**What this task involves:** Copy the entries below exactly, but only from the line containing "s.outputs := rfl" through the final line.

Dataset records:
- - -

-- ==== Sys2Proof/Laws/State.lean ====
section
/-! SUPPORT. What each update of the state does to each of its fields, so that no later proof unfolds a record update. -/

namespace Sys2Proof.Machine

/-! ### setWave -/

@[simp] theorem State.setWave_agenda (s : State) (k : Nat) (w : Wave) : (s.setWave k w).agenda = s.agenda := rfl
@[simp] theorem State.setWave_input (s : State) (k : Nat) (w : Wave) : (s.setWave k w).input = s.input := rfl
@[simp] theorem State.setWave_held (s : State) (k : Nat) (w : Wave) : (s.setWave k w).held = s.held := rfl
@[simp] theorem State.setWave_draw (s : State) (k : Nat) (w : Wave) : (s.setWave k w).draw = s.draw := rfl
@[simp] theorem State.setWave_peers (s : State) (k : Nat) (w : Wave) : (s.setWave k w).peers = s.peers := rfl
@[simp] theorem State.setWave_releasedQ (s : State) (k : Nat) (w : Wave) : (s.setWave k w).releasedQ = s.releasedQ := rfl
@[simp] theorem State.setWave_nextYield (s : State) (k : Nat) (w : Wave) : (s.setWave k w).nextYield = s.nextYield := rfl
@[simp] theorem State.setWave_nodeCaches (s : State) (k : Nat) (w : Wave) : (s.setWave k w).nodeCaches = s.nodeCaches := rfl
@[simp] theorem State.setWave_codeLines (s : State) (k : Nat) (w : Wave) : (s.setWave k w).codeLines = s.codeLines := rfl
@[simp] theorem State.setWave_ringsAcq (s : State) (k : Nat) (w : Wave) : (s.setWave k w).ringsAcq = s.ringsAcq := rfl
@[simp] theorem State.setWave_cur (s : State) (k : Nat) (w : Wave) : (s.setWave k w).cur = s.cur := rfl
@[simp] theorem State.setWave_fresh (s : State) (k : Nat) (w : Wave) : (s.setWave k w).fresh = s.fresh := rfl
@[simp] theorem State.setWave_cycle (s : State) (k : Nat) (w : Wave) : (s.setWave k w).cycle = s.cycle := rfl
@[simp] theorem State.setWave_time (s : State) (k : Nat) (w : Wave) : (s.setWave k w).time = s.time := rfl
@[simp] theorem State.setWave_ext (s : State) (k : Nat) (w : Wave) : (s.setWave k w).ext = s.ext := rfl
@[simp] theorem State.setWave_shm (s : State) (k : Nat) (w : Wave) : (s.setWave k w).shm = s.shm := rfl
@[simp] theorem State.setWave_shmTags (s : State) (k : Nat) (w : Wave) : (s.setWave k w).shmTags = s.shmTags := rfl
@[simp] theorem State.setWave_host (s : State) (k : Nat) (w : Wave) : (s.setWave k w).host = s.host := rfl
@[simp] theorem State.setWave_peer (s : State) (k : Nat) (w : Wave) : (s.setWave k w).peer = s.peer := rfl
@[simp] theorem State.setWave_shmSteps (s : State) (k : Nat) (w : Wave) : (s.setWave k w).shmSteps = s.shmSteps := rfl
@[simp] theorem State.setWave_poison (s : State) (k : Nat) (w : Wave) : (s.setWave k w).poison = s.poison := rfl
@[simp] theorem State.setWave_roots (s : State) (k : Nat) (w : Wave) : (s.setWave k w).roots = s.roots := rfl
@[simp] theorem State.setWave_tlb (s : State) (k : Nat) (w : Wave) : (s.setWave k w).tlb = s.tlb := rfl
@[simp] theorem State.setWave_caps (s : State) (k : Nat) (w : Wave) : (s.setWave k w).caps = s.caps := rfl
@[simp] theorem State.setWave_coresOut (s : State) (k : Nat) (w : Wave) : (s.setWave k w).coresOut = s.coresOut := rfl
@[simp] theorem State.setWave_sparesUsed (s : State) (k : Nat) (w : Wave) : (s.setWave k w).sparesUsed = s.sparesUsed := rfl
@[simp] theorem State.setWave_coresMoved (s : State) (k : Nat) (w : Wave) : (s.setWave k w).coresMoved = s.coresMoved := rfl
@[simp] theorem State.setWave_channelsOut (s : State) (k : Nat) (w : Wave) : (s.setWave k w).channelsOut = s.channelsOut := rfl
@[simp] theorem State.setWave_channelsMarked (s : State) (k : Nat) (w : Wave) : (s.setWave k w).channelsMarked = s.channelsMarked := rfl
@[simp] theorem State.setWave_lanesOut (s : State) (k : Nat) (w : Wave) : (s.setWave k w).lanesOut = s.lanesOut := rfl
@[simp] theorem State.setWave_rowErrors (s : State) (k : Nat) (w : Wave) : (s.setWave k w).rowErrors = s.rowErrors := rfl
@[simp] theorem State.setWave_rowsSpare (s : State) (k : Nat) (w : Wave) : (s.setWave k w).rowsSpare = s.rowsSpare := rfl
@[simp] theorem State.setWave_channelErrors (s : State) (k : Nat) (w : Wave) : (s.setWave k w).channelErrors = s.channelErrors := rfl
@[simp] theorem State.setWave_cores (s : State) (k : Nat) (w : Wave) : (s.setWave k w).cores = s.cores := rfl
@[simp] theorem State.setWave_groups (s : State) (k : Nat) (w : Wave) : (s.setWave k w).groups = s.groups := rfl
@[simp] theorem State.setWave_waves (s : State) (k : Nat) (w : Wave) : (s.setWave k w).waves = kset k w s.waves := rfl
@[simp] theorem State.setWave_tasks (s : State) (k : Nat) (w : Wave) : (s.setWave k w).tasks = s.tasks := rfl
@[simp] theorem State.setWave_joins (s : State) (k : Nat) (w : Wave) : (s.setWave k w).joins = s.joins := rfl
@[simp] theorem State.setWave_threads (s : State) (k : Nat) (w : Wave) : (s.setWave k w).threads = s.threads := rfl
@[simp] theorem State.setWave_xfers (s : State) (k : Nat) (w : Wave) : (s.setWave k w).xfers = s.xfers := rfl
@[simp] theorem State.setWave_owns (s : State) (k : Nat) (w : Wave) : (s.setWave k w).owns = s.owns := rfl
@[simp] theorem State.setWave_kds (s : State) (k : Nat) (w : Wave) : (s.setWave k w).kds = s.kds := rfl
@[simp] theorem State.setWave_nextSeq (s : State) (k : Nat) (w : Wave) : (s.setWave k w).nextSeq = s.nextSeq := rfl
@[simp] theorem State.setWave_nextGid (s : State) (k : Nat) (w : Wave) : (s.setWave k w).nextGid = s.nextGid := rfl
@[simp] theorem State.setWave_nextJoin (s : State) (k : Nat) (w : Wave) : (s.setWave k w).nextJoin = s.nextJoin := rfl
@[simp] theorem State.setWave_nextXfer (s : State) (k : Nat) (w : Wave) : (s.setWave k w).nextXfer = s.nextXfer := rfl
@[simp] theorem State.setWave_tickets (s : State) (k : Nat) (w : Wave) : (s.setWave k w).tickets = s.tickets := rfl
@[simp] theorem State.setWave_nextBatch (s : State) (k : Nat) (w : Wave) : (s.setWave k w).nextBatch = s.nextBatch := rfl
@[simp] theorem State.setWave_rings (s : State) (k : Nat) (w : Wave) : (s.setWave k w).rings = s.rings := rfl
@[simp] theorem State.setWave_cp (s : State) (k : Nat) (w : Wave) : (s.setWave k w).cp = s.cp := rfl
@[simp] theorem State.setWave_streams (s : State) (k : Nat) (w : Wave) : (s.setWave k w).streams = s.streams := rfl
@[simp] theorem State.setWave_funcs (s : State) (k : Nat) (w : Wave) : (s.setWave k w).funcs = s.funcs := rfl
@[simp] theorem State.setWave_vecUnmasked (s : State) (k : Nat) (w : Wave) : (s.setWave k w).vecUnmasked = s.vecUnmasked := rfl
@[simp] theorem State.setWave_vecPending (s : State) (k : Nat) (w : Wave) : (s.setWave k w).vecPending = s.vecPending := rfl
@[simp] theorem State.setWave_devCfg (s : State) (k : Nat) (w : Wave) : (s.setWave k w).devCfg = s.devCfg := rfl
@[simp] theorem State.setWave_budgets (s : State) (k : Nat) (w : Wave) : (s.setWave k w).budgets = s.budgets := rfl
@[simp] theorem State.setWave_uses (s : State) (k : Nat) (w : Wave) : (s.setWave k w).uses = s.uses := rfl
@[simp] theorem State.setWave_table (s : State) (k : Nat) (w : Wave) : (s.setWave k w).table = s.table := rfl
@[simp] theorem State.setWave_nextTable (s : State) (k : Nat) (w : Wave) : (s.setWave k w).nextTable = s.nextTable := rfl
@[simp] theorem State.setWave_chains (s : State) (k : Nat) (w : Wave) : (s.setWave k w).chains = s.chains := rfl
@[simp] theorem State.setWave_outputs (s : State) (k : Nat) (w : Wave) : (s.setWave k w).outputs = s.outputs := rfl
@[simp] theorem State.setWave_rasters (s : State) (k : Nat) (w : Wave) : (s.setWave k w).rasters = s.rasters := rfl
@[simp] theorem State.setWave_domain (s : State) (k : Nat) (w : Wave) : (s.setWave k w).domain = s.domain := rfl
@[simp] theorem State.setWave_boot (s : State) (k : Nat) (w : Wave) : (s.setWave k w).boot = s.boot := rfl
@[simp] theorem State.setWave_flash (s : State) (k : Nat) (w : Wave) : (s.setWave k w).flash = s.flash := rfl
@[simp] theorem State.setWave_power (s : State) (k : Nat) (w : Wave) : (s.setWave k w).power = s.power := rfl
@[simp] theorem State.setWave_thermalTrip (s : State) (k : Nat) (w : Wave) : (s.setWave k w).thermalTrip = s.thermalTrip := rfl
@[simp] theorem State.setWave_outward (s : State) (k : Nat) (w : Wave) : (s.setWave k w).outward = s.outward := rfl
@[simp] theorem State.setWave_killing (s : State) (k : Nat) (w : Wave) : (s.setWave k w).killing = s.killing := rfl
@[simp] theorem State.setWave_reported (s : State) (k : Nat) (w : Wave) : (s.setWave k w).reported = s.reported := rfl
@[simp] theorem State.setWave_lastBalance (s : State) (k : Nat) (w : Wave) : (s.setWave k w).lastBalance = s.lastBalance := rfl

- - -

**Exercise output:**
@[simp] theorem State.setWave_outputs (s : State) (k : Nat) (w : Wave) : (s.setWave k w).outputs = s.outputs := rfl
@[simp] theorem State.setWave_rasters (s : State) (k : Nat) (w : Wave) : (s.setWave k w).rasters = s.rasters := rfl
@[simp] theorem State.setWave_domain (s : State) (k : Nat) (w : Wave) : (s.setWave k w).domain = s.domain := rfl
@[simp] theorem State.setWave_boot (s : State) (k : Nat) (w : Wave) : (s.setWave k w).boot = s.boot := rfl
@[simp] theorem State.setWave_flash (s : State) (k : Nat) (w : Wave) : (s.setWave k w).flash = s.flash := rfl
@[simp] theorem State.setWave_power (s : State) (k : Nat) (w : Wave) : (s.setWave k w).power = s.power := rfl
@[simp] theorem State.setWave_thermalTrip (s : State) (k : Nat) (w : Wave) : (s.setWave k w).thermalTrip = s.thermalTrip := rfl
@[simp] theorem State.setWave_outward (s : State) (k : Nat) (w : Wave) : (s.setWave k w).outward = s.outward := rfl
@[simp] theorem State.setWave_killing (s : State) (k : Nat) (w : Wave) : (s.setWave k w).killing = s.killing := rfl
@[simp] theorem State.setWave_reported (s : State) (k : Nat) (w : Wave) : (s.setWave k w).reported = s.reported := rfl
@[simp] theorem State.setWave_lastBalance (s : State) (k : Nat) (w : Wave) : (s.setWave k w).lastBalance = s.lastBalance := rfl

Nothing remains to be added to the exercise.